Paint Outside the Box: Synthesizing and Selecting Training Data for Visual Grounding
This work addresses data scarcity in visual grounding, a domain-specific task, with incremental improvements in performance.
The paper tackles the problem of learning visual grounding under data-scarce settings by proposing POBF, a framework that synthesizes images and selects effective training data, achieving an average gain of 5.83% over real-data-only methods and outperforming baselines by 2.29%-3.85% in accuracy.

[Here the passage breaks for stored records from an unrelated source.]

/-- round_ne(a + b) in F32. -/
def add32 (a b : W32) : W32 := BitVec.ofNat 32 (fadd fmtF32 a.toNat b.toNat).1
/-- round_ne(a × b) in F32. -/
def mul32 (a b : W32) : W32 := BitVec.ofNat 32 (fmul fmtF32 a.toNat b.toNat).1
/-- fma(a, b, c) in F32. -/
def fma32 (a b c : W32) : W32 := BitVec.ofNat 32 (ffma fmtF32 a.toNat b.toNat c.toNat).1
/-- A flipped sign: the exact negation of an operand or of a product, no operation of its own (Table 3-6). -/
def neg32 (a : W32) : W32 := a ^^^ 0x80000000
/-- A cleared sign. -/
def abs32 (a : W32) : W32 := a &&& 0x7FFFFFFF
/-- The maximum of Table 3-6. -/
def max32 (a b : W32) : W32 := BitVec.ofNat 32 (fmax fmtF32 a.toNat b.toNat)
/-- a < b in F32. -/
def lt32 (a b : W32) : Bool := ltV (decodeF fmtF32 a.toNat).1 (decodeF fmtF32 b.toNat).1
/-- a = b in F32: NaN compares unequal, zeros of either sign compare equal. -/
def eq32 (a b : W32) : Bool :=
  !isNan fmtF32 a.toNat && !isNan fmtF32 b.toNat && !lt32 a b && !lt32 b a
/-- The exact value of an F32 pattern, subnormals read as zero (R51). -/
def val32 (a : W32) : FV := (decodeF fmtF32 a.toNat).1
/-- An exact value rounded once to F32. -/
def pack32 (v : FV) : W32 := BitVec.ofNat 32 (packF fmtF32 v).1
/-- A subnormal F32 pattern, which every unit of R51 reads as zero. -/
def sub32 (a : W32) : Bool := (decodeF fmtF32 a.toNat).2
/-- An F32 pattern is NaN or infinity. -/
def nonfin32 (a : W32) : Bool := !isFin fmtF32 a.toNat

/-- Whether an F32 operation flushed an input or its result (R51, NUMSTAT.SUBNORMAL_FLUSH). -/
def flush32 (v : FV) (ins : List W32) : Bool := ins.any sub32 || (packF fmtF32 v).2

/-! ## Conversions (R50, R51, Table 3-6) -/

/-- F32 to F19 in its 32-bit container, rounded to nearest even (R30, R50). -/
def toF19 (a : W32) : W32 := BitVec.ofNat 32 ((packF fmtF19 (val32 a)).1 * 2 ^ 13)

/-- F32 to F19 by truncation (R50): fraction bits [12:0] dropped. -/
def truncF19 (a : W32) : W32 :=
  match val32 a with
  | .nan => nan32
  | .fin _ 0 _ => a &&& 0x80000000
  | _ => a &&& 0xFFFFE000

/-- F19 in its container to F32: exact; a subnormal reads as zero of its sign (R30, R51). -/
def ofF19 (a : W32) : W32 := pack32 (val32 (a &&& 0xFFFFE000))

/-- F32 to BF16, to nearest even. -/
def toBF16 (a : W32) : Nat := (packF fmtBF16 (val32 a)).1

/-- F32 to FP16, to nearest even. -/
def toFP16 (a : W32) : Nat := (packF fmtFP16 (val32 a)).1

/-- BF16 to F32: exact; a subnormal reads as zero. -/
def ofBF16 (a : Nat) : W32 := pack32 (decodeF fmtBF16 a).1

/-- FP16 to F32: exact; a subnormal reads as zero. -/
def ofFP16 (a : Nat) : W32 := pack32 (decodeF fmtFP16 a).1

/-- F32 to INT32: nearest even, saturating; the integer a NaN gives is free (log 10). -/
def toI32 (a : W32) : W32 :=
  match val32 a with
  | .nan => Config.nanToI32
  | .inf s => if s then 0x80000000 else 0x7FFFFFFF
  | .fin s m e =>
    let q := if 0 ≤ e then m * 2 ^ e.toNat else rne m (-e).toNat
    if s then (if 2 ^ 31 ≤ q then 0x80000000 else BitVec.ofNat 32 (2 ^ 32 - q)) else
      if 2 ^ 31 - 1 ≤ q then 0x7FFFFFFF else BitVec.ofNat 32 q

/-- INT32 to F32, to nearest even. -/
def ofI32 (a : W32) : W32 := pack32 (intV a.toInt)

/-- A natural number as F32, to nearest even. -/
def natF32 (n : Nat) : W32 := pack32 (intV n)

/-! ## FUNC sequences (R74) -/

/-- One Newton step of the reciprocal sequence. -/
def recipStep (x y : W32) : W32 := fma32 y (fma32 (neg32 x) y 0x3F800000) y

/-- The reciprocal sequence: 17 native operations (R74). -/
def recip32 (x : W32) : W32 :=
  let y := recipStep x (recipStep x (recipStep x (0x7EF311C3 - x)))
  let neg := x.msb
  let a := abs32 x
  let y := if eq32 a 0x7F800000 then (if neg then 0x80000000 else 0) else y
  let y := if eq32 a 0 then (if neg then 0xFF800000 else 0x7F800000) else y
  if isNan fmtF32 x.toNat then nan32 else y

/-- The divide sequence: 22 native operations (R74). -/
def div32 (a b : W32) : W32 :=
  let y := recip32 b
  let q0 := mul32 a y
  let r := fma32 (neg32 b) q0 a
  let q := fma32 r y q0
  if isNan fmtF32 r.toNat then q0 else q

/-- The integer square root of n < 4^k, from its top bit down. -/
def isqrt (k n : Nat) : Nat :=
  (List.range k).foldl (fun r i =>
    let t := r + 2 ^ (k - 1 - i)
    if t * t ≤ n then t else r) 0

/-- The value k units in the last place from an F32 pattern's. -/
def ulpsFrom (c : W32) (k : Int) : FV :=
  match val32 c with
  | .fin s m e => addV (.fin s m e) (.fin (k < 0) k.natAbs e)
  | v => v

/-- A result that only a bound limits (Table 2-10): free among the patterns near the exact result that keep it. -/
def bounded (near free : W32) (keeps : W32 → Bool) : W32 :=
  let l := ((List.range 7).map (fun i => near - 3 + BitVec.ofNat 32 i)).filter keeps
  l.getD (free.toNat % max 1 l.length) near

/-- m × 2^e as the same value with an even exponent. -/
def evenExp (m : Nat) (e : Int) : Nat × Int := if e % 2 = 0 then (m, e) else (2 * m, e - 1)

/-- The square-root sequence (R74): the special inputs of Table 3-7; otherwise within 1 ulp (Table 2-10), and by that bound
a free function of the input and the firmware major version; NaN gives the free function (log 4). -/
def sqrt32 (major : BitVec 8) (x : W32) : W32 :=
  match val32 x with
  | .nan => Config.funcSqrt major x
  | .inf s => if s then nan32 else 0x7F800000
  | .fin s 0 _ => if s then 0x80000000 else 0
  | .fin s m e =>
    if s then nan32 else
    let p := evenExp m e
    let sq (k : Int) (c : W32) : FV := mulV (ulpsFrom c k) (ulpsFrom c k)
    bounded (pack32 (.fin false (isqrt 33 (p.1 * 2 ^ 40)) (p.2 / 2 - 20))) (Config.funcSqrt major x)
      (fun c => !ltV (val32 x) (sq (-1) c) && !ltV (sq 1 c) (val32 x))

/-- The reciprocal-square-root sequence (R74), as `sqrt32`, within 2 ulp; Table 3-7 gives no result for a negative input or
NaN. -/
def rsqrt32 (major : BitVec 8) (x : W32) : W32 :=
  match val32 x with
  | .inf false => 0
  | .fin _ 0 _ => 0x7F800000
  | .fin false m e =>
    let p := evenExp m e
    let one : FV := .fin false 1 0
    let sq (k : Int) (c : W32) : FV := mulV (mulV (ulpsFrom c k) (ulpsFrom c k)) (val32 x)
    bounded (pack32 (.fin false (isqrt 34 (2 ^ 90 / p.1)) (-(p.2 / 2) - 45))) (Config.funcRsqrt major x)
      (fun c => !ltV one (sq (-2) c) && !ltV (sq 2 c) one)
  | _ => Config.funcRsqrt major x

/-! ### exp2, exp, log2 and log: the exact result to far within an ulp, in fixed point with 2^-160 as the unit -/

/-- The unit of the fixed-point numbers: 2^160. -/
def fxOne : Nat := 2 ^ 160

/-- Product of two fixed-point numbers. -/
def fxMul (a b : Int) : Int := a * b / (2 ^ 160 : Int)

/-- atanh(t) = t + t³/3 + t⁵/5 + …, for |t| ≤ 1/3: 60 terms. -/
def fxAtanh (t : Int) : Int :=
  ((List.range 60).foldl (fun (a : Int × Int) k => (a.1 + a.2 / (2 * k + 1 : Int), fxMul a.2 (fxMul t t))) (0, t)).1

/-- ln 2 = 2 atanh(1/3). -/
def fxLn2 : Int := 2 * fxAtanh ((fxOne : Int) / 3)

/-- ln(m / 2^k) of a normalized mantissa, 2^k ≤ m < 2^(k+1). -/
def fxLnMant (m k : Nat) : Int :=
  2 * fxAtanh (((m : Int) - 2 ^ k) * (fxOne : Int) / ((m : Int) + 2 ^ k))

/-- ln |v| of a nonzero finite value. -/
def fxLn (m : Nat) (e : Int) : Int := ((Nat.log2 m : Int) + e) * fxLn2 + fxLnMant m (Nat.log2 m)

/-- e^r for |r| ≤ ln 2: 48 terms. -/
def fxExp (r : Int) : Int :=
  ((List.range 48).foldl (fun (a : Int × Int) k => (a.1 + a.2, fxMul a.2 r / (k + 1 : Int))) (0, (fxOne : Int))).1

/-- The fixed-point number of an exact value of magnitude below 2^9. -/
def fxOf (neg : Bool) (m : Nat) (e : Int) : Int :=
  let x : Nat := if 0 ≤ e + 160 then m * 2 ^ (e + 160).toNat else m / 2 ^ (-(e + 160)).toNat
  if neg then -(x : Int) else x

/-- e^y for a fixed-point y: 2^n times a number from 1/√2 to √2, as an exact value that close to it. -/
def expFV (y : Int) : FV :=
  let n := (y + fxLn2 / 2) / fxLn2
  .fin false (fxExp (y - n * fxLn2)).toNat (n - 160)

/-- A fixed-point number as an exact value. -/
def fxFV (y : Int) : FV := .fin (y < 0) y.natAbs (-160)

/-- A normal pattern lies within 2 of its units in the last place of a value (Table 2-10). -/
def within2 (v : FV) (c : W32) : Bool :=
  (match val32 c with
   | .fin _ m _ => m != 0
   | _ => false) && !ltV v (ulpsFrom c (-2)) && !ltV (ulpsFrom c 2) v

/-- The exact result of exp2 (0), exp (1), log2 (2) or log (3) of a normal F32 input, to 2^-140 of itself. -/
def expLogV (f : Nat) (x : W32) : FV :=
  match val32 x with
  | .fin s m e =>
    if f = 0 then expFV (fxMul (fxOf s m e) fxLn2)
    else if f = 1 then expFV (fxOf s m e)
    else if f = 2 then fxFV (fxLn m e * (fxOne : Int) / fxLn2)
    else fxFV (fxLn m e)
  | v => v

/-- exp2, exp, log2 or log of a finite input: a free function of the input and the firmware major version within 2 ulp of the exact
result (R74, Table 2-10, log 4); log2 and log of 1 are +0. -/
def expLog32 (f : Nat) (major : BitVec 8) (x : W32) : W32 :=
  let near := pack32 (expLogV f x)
  if eq32 near 0 then 0 else bounded near (Config.funcExpLog f major x) (within2 (expLogV f x))

/-! ## Fixed reduction trees (R287) -/

/-- One level of a tree: pairs 2i and 2i + 1 combined, an odd last entry passed up. -/
def treeLevel {α : Type} (f : α → α → α) : List α → List α
  | a :: b :: t => f a b :: treeLevel f t
  | l => l

/-- The tree's value; n levels suffice for at most 2^n inputs. -/
def treeFold {α : Type} (f : α → α → α) (d : α) : Nat → List α → α
  | 0, l => l.headD d
  | n + 1, l => if l.length ≤ 1 then l.headD d else treeFold f d n (treeLevel f l)

/-- The F32 sum of a tree (R147, R287). -/
def treeSum32 (l : List W32) : W32 := treeFold add32 0 (log2Up l.length + 1) l

end Sys2Proof.Machine
end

Visual grounding aims to localize the image regions based on a textual query. Given the difficulty of large-scale data curation, we investigate how to effectively learn visual grounding under data-scarce settings in this paper. To address the data scarcity, we propose a novel framework, POBF (Paint Outside the Box and Filter). POBF synthesizes images by inpainting outside the box, tackling a label misalignment issue encountered in previous works. Furthermore, POBF leverages an innovative filtering scheme to select the most effective training data. This scheme combines a hardness score and an overfitting score, balanced by a penalty term. Extensive experiments across four benchmark datasets demonstrate that POBF consistently improves performance, achieving an average gain of 5.83\% over the real-data-only method and outperforming leading baselines by 2.29\%-3.85\% in accuracy. Additionally, we validate the robustness and generalizability of POBF across various generative models, training data sizes, and model architectures.